What you need to do:
Please take the lines from the one holding "wCAL, wGEN, wPROBE].contains kind" through the one holding "chnCovers s w.scope" in the data below and copy them exactly.

Input data:
────────────────
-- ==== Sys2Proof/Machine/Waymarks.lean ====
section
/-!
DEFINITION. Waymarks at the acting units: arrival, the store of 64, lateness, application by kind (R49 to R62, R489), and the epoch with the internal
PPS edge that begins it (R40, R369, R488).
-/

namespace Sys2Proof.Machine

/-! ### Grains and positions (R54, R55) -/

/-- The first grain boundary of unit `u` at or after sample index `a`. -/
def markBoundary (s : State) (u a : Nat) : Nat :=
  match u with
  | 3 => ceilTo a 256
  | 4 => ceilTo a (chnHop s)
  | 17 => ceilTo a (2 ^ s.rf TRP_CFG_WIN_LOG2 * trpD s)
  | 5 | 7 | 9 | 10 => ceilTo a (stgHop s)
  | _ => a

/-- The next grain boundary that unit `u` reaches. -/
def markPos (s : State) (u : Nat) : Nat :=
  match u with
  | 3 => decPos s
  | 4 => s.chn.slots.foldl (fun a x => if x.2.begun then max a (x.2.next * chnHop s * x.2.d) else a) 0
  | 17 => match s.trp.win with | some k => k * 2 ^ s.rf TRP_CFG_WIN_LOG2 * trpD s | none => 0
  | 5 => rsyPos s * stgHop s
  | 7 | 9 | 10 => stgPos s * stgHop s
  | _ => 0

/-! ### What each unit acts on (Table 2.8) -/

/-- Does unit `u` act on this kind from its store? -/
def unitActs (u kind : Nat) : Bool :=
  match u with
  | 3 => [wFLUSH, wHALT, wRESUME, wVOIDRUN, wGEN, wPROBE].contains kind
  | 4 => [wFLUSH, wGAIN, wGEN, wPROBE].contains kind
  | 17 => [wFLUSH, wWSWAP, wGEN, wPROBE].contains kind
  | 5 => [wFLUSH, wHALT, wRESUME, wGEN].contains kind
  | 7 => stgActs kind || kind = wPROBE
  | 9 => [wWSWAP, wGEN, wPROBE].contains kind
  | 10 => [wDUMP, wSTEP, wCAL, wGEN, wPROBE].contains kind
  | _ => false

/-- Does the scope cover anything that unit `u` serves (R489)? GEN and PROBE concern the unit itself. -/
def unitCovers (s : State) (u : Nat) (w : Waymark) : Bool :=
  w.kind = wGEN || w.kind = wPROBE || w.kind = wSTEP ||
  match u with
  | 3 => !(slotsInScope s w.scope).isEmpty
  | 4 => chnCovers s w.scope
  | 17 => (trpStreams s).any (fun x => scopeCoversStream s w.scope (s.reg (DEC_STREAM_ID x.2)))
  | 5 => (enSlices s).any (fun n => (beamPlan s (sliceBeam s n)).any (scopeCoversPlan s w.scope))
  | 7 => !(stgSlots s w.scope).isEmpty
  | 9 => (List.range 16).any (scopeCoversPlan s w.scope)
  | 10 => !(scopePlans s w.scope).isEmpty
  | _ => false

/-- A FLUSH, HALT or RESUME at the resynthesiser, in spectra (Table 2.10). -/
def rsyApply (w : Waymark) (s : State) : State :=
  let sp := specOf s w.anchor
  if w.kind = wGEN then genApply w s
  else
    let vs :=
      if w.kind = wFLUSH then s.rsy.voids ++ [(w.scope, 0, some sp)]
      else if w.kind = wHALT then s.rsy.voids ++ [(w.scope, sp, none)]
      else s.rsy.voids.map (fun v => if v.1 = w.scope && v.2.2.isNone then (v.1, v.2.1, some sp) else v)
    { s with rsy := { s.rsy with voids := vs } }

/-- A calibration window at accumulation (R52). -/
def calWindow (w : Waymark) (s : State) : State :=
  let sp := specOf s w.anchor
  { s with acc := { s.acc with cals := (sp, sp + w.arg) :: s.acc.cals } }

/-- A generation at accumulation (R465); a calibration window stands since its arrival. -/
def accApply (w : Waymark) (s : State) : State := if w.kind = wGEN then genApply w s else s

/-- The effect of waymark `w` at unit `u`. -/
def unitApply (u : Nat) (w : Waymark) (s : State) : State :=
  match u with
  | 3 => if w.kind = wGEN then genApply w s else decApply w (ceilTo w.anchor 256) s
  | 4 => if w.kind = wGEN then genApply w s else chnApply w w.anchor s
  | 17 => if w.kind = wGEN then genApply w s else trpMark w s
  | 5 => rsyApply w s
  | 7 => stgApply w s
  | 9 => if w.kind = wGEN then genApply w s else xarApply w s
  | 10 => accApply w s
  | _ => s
────────────────
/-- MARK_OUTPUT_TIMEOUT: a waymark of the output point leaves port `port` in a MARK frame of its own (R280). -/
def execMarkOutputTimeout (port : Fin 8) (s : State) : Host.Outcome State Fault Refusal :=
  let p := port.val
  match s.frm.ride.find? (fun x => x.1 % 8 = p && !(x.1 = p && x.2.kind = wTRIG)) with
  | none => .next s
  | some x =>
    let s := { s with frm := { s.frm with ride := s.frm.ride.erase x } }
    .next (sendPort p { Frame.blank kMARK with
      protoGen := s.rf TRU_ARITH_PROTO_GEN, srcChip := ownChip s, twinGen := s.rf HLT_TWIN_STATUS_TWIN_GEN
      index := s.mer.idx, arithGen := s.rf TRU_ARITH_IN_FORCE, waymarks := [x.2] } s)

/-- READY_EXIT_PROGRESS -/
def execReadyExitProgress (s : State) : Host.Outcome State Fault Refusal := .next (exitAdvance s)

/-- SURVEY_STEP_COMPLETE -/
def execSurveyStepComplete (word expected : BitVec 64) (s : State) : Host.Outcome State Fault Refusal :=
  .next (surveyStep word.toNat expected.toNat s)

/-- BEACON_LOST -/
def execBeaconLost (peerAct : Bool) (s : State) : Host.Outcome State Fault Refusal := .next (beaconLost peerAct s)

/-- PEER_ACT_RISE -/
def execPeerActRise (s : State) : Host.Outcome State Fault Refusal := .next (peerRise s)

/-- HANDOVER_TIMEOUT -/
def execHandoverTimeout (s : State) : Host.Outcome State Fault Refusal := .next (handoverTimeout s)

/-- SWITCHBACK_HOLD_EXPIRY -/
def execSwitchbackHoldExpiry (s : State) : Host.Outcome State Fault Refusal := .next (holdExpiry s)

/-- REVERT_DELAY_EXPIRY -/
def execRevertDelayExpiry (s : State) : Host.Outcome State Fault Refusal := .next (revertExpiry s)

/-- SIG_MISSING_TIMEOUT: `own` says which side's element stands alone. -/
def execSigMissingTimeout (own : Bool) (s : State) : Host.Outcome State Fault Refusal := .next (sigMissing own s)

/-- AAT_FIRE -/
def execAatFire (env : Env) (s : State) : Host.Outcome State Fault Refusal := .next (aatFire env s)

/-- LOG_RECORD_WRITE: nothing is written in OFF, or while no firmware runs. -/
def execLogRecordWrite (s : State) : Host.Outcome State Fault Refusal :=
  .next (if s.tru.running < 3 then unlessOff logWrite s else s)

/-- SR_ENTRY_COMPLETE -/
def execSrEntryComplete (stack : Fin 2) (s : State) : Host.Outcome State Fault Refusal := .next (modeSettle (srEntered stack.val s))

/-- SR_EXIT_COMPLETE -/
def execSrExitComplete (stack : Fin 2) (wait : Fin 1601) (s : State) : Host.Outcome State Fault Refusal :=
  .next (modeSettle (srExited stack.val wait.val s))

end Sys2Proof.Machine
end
────────────────
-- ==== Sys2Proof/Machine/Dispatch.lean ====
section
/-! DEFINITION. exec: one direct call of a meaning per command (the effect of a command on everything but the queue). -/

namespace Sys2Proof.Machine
────────────────
Result of this task:
  | 10 => [wDUMP, wSTEP, wCAL, wGEN, wPROBE].contains kind
  | _ => false

/-- Does the scope cover anything that unit `u` serves (R489)? GEN and PROBE concern the unit itself. -/
def unitCovers (s : State) (u : Nat) (w : Waymark) : Bool :=
  w.kind = wGEN || w.kind = wPROBE || w.kind = wSTEP ||
  match u with
  | 3 => !(slotsInScope s w.scope).isEmpty
  | 4 => chnCovers s w.scope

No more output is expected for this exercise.